**What is expected:** Somewhere below is a line with "theorem isMapped_of_predicate (c" and, later, a line with "hr, h1, h2⟩"; repeat those two lines and all the lines between them, exactly as they are.

**Dataset extract:**
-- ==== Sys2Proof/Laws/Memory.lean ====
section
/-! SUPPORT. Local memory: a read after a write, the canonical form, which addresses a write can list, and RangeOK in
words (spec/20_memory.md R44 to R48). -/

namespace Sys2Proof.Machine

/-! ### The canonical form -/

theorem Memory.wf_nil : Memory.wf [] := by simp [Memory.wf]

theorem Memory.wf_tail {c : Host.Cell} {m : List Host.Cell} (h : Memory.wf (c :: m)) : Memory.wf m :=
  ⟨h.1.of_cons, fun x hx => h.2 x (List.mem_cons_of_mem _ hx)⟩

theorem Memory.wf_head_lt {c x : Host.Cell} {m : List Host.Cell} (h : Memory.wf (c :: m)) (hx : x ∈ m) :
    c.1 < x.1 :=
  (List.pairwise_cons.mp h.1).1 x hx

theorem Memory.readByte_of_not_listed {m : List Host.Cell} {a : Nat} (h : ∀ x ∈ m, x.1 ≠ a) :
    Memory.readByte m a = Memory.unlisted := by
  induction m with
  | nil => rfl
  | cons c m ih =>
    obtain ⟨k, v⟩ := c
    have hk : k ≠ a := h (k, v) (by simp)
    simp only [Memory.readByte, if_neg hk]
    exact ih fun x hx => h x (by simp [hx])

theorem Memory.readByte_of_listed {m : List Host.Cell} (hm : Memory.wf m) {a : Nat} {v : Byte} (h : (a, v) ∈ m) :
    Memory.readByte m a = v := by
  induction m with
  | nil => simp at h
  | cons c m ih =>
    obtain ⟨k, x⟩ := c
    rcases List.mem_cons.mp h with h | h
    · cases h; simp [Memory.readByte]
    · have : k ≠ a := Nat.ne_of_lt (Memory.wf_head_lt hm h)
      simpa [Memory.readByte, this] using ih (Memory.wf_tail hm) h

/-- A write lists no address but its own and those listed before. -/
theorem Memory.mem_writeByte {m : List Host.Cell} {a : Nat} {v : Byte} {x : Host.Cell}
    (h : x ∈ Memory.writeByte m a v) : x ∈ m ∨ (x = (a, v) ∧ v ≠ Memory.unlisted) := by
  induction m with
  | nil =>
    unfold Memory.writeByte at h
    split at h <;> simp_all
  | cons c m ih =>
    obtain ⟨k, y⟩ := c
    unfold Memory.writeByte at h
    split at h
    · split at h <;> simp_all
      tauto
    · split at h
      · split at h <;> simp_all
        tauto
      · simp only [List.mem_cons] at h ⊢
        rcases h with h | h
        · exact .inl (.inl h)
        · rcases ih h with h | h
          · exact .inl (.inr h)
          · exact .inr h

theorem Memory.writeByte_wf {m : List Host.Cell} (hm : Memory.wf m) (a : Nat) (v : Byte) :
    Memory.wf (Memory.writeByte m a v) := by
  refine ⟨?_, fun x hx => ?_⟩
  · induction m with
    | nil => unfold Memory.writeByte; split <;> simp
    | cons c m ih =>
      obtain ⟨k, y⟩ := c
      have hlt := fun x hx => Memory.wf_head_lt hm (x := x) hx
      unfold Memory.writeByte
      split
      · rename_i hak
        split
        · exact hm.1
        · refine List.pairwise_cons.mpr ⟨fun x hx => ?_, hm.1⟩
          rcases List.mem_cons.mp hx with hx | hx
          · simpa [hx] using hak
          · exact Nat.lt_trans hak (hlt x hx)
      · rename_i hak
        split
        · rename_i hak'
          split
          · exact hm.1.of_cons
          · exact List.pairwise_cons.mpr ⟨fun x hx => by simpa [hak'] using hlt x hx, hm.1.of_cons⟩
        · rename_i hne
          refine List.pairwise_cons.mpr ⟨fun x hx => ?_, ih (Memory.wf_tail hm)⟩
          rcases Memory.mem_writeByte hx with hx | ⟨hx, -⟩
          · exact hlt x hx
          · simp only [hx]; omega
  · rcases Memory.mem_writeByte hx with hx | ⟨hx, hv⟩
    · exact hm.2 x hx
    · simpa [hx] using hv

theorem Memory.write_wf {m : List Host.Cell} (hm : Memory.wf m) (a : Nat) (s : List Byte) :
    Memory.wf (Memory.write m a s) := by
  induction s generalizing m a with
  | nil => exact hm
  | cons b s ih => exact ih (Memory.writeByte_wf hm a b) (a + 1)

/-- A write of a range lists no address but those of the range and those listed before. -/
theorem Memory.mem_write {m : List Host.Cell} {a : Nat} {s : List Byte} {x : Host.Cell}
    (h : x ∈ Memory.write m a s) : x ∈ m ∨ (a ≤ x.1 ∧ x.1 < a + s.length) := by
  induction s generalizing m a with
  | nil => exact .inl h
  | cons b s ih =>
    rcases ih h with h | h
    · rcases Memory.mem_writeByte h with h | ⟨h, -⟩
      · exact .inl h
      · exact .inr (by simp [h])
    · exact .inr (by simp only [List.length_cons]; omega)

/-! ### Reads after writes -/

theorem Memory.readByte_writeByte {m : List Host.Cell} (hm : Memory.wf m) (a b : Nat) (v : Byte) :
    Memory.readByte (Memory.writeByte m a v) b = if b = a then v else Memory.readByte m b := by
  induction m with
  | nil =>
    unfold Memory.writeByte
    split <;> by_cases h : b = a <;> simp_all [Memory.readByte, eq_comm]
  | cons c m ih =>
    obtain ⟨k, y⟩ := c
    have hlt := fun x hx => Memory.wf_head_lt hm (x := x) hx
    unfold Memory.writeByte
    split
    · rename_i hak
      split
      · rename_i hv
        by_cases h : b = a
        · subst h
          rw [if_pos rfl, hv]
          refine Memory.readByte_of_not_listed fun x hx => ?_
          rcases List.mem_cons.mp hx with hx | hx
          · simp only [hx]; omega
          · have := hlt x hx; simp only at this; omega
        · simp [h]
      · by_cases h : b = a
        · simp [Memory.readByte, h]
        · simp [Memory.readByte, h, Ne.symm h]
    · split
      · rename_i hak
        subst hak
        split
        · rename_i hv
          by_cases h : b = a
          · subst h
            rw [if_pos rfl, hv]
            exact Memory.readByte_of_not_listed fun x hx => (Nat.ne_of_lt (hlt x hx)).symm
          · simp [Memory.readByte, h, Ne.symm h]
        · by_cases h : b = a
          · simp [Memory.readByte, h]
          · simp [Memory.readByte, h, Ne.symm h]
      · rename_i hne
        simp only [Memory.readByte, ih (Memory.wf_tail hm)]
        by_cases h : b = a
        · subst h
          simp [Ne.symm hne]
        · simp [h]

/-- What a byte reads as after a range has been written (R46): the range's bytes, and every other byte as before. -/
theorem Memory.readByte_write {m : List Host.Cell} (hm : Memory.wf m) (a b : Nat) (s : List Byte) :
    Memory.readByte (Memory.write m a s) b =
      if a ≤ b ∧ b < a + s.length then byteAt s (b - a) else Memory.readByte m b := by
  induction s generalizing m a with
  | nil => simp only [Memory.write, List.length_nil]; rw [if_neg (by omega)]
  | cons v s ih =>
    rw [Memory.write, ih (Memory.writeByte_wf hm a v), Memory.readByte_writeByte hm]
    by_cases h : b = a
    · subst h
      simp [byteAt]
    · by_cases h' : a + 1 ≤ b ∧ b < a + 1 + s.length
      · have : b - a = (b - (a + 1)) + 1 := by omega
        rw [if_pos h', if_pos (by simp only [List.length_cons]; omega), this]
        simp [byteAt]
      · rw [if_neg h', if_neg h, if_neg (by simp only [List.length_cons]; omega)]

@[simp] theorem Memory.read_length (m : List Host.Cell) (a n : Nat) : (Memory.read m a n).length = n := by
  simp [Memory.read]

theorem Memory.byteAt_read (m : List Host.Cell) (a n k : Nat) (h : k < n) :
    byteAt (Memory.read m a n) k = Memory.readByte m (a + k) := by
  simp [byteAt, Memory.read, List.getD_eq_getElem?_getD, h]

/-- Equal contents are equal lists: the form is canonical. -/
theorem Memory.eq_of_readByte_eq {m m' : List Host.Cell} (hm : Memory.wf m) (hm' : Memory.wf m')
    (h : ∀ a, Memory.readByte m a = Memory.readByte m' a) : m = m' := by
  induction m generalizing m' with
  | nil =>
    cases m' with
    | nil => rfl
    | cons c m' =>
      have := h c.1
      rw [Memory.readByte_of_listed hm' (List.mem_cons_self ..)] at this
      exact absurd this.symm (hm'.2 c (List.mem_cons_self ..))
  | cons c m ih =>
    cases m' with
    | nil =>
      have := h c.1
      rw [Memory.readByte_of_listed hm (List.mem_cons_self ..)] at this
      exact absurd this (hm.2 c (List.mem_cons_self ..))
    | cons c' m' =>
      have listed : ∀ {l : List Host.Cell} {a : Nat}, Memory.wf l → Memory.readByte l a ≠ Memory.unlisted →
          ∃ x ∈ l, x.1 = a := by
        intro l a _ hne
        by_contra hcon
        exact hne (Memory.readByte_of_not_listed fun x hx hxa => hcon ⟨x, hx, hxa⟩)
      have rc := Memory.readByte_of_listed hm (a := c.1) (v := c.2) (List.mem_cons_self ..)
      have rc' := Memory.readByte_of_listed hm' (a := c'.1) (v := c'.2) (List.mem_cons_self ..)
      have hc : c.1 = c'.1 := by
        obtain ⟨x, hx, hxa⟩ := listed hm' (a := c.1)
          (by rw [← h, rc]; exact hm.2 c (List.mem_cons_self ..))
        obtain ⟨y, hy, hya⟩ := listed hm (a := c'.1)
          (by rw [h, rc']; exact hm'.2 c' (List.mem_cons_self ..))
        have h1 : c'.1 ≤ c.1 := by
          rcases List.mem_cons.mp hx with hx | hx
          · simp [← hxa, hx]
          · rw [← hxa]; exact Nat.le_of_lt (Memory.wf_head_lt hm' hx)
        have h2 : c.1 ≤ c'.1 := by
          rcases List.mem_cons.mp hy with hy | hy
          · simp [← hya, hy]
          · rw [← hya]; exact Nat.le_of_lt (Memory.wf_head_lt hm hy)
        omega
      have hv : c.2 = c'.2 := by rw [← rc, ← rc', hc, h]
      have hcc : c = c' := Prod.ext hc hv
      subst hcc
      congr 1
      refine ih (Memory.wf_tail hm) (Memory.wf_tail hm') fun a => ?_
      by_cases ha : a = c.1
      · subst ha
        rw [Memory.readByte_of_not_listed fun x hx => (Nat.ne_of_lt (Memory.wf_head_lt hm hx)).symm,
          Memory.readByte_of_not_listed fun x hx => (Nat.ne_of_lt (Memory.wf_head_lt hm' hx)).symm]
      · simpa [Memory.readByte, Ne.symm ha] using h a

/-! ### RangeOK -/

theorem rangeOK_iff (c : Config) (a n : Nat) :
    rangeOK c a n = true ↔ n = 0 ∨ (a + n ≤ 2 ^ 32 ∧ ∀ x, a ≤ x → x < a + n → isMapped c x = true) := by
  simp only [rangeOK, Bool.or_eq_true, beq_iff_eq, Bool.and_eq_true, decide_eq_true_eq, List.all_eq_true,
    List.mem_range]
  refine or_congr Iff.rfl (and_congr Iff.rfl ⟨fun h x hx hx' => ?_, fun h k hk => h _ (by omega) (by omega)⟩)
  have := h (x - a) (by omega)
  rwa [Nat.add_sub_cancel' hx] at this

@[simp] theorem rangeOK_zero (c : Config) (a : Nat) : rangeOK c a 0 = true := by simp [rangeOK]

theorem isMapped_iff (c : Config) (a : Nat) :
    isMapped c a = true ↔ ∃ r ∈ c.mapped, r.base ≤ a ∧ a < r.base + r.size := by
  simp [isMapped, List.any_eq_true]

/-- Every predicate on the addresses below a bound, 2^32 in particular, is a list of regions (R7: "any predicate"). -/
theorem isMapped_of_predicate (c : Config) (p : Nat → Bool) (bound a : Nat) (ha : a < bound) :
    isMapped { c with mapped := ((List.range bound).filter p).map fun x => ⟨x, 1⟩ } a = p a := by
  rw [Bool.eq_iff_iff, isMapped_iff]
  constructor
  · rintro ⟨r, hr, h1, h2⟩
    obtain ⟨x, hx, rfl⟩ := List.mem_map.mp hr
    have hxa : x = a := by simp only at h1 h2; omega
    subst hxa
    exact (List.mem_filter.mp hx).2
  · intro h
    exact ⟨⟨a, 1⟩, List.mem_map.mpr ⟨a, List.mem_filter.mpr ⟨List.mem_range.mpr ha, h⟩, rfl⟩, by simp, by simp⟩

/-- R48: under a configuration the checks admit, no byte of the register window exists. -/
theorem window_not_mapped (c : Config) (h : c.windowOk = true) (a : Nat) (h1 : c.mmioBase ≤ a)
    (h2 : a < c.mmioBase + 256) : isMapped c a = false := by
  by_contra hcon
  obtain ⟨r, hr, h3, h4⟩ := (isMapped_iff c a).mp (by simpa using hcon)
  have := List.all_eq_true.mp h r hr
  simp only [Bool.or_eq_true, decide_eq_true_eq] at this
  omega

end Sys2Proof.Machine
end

**Reply to the task:**
theorem isMapped_of_predicate (c : Config) (p : Nat → Bool) (bound a : Nat) (ha : a < bound) :
    isMapped { c with mapped := ((List.range bound).filter p).map fun x => ⟨x, 1⟩ } a = p a := by
  rw [Bool.eq_iff_iff, isMapped_iff]
  constructor
  · rintro ⟨r, hr, h1, h2⟩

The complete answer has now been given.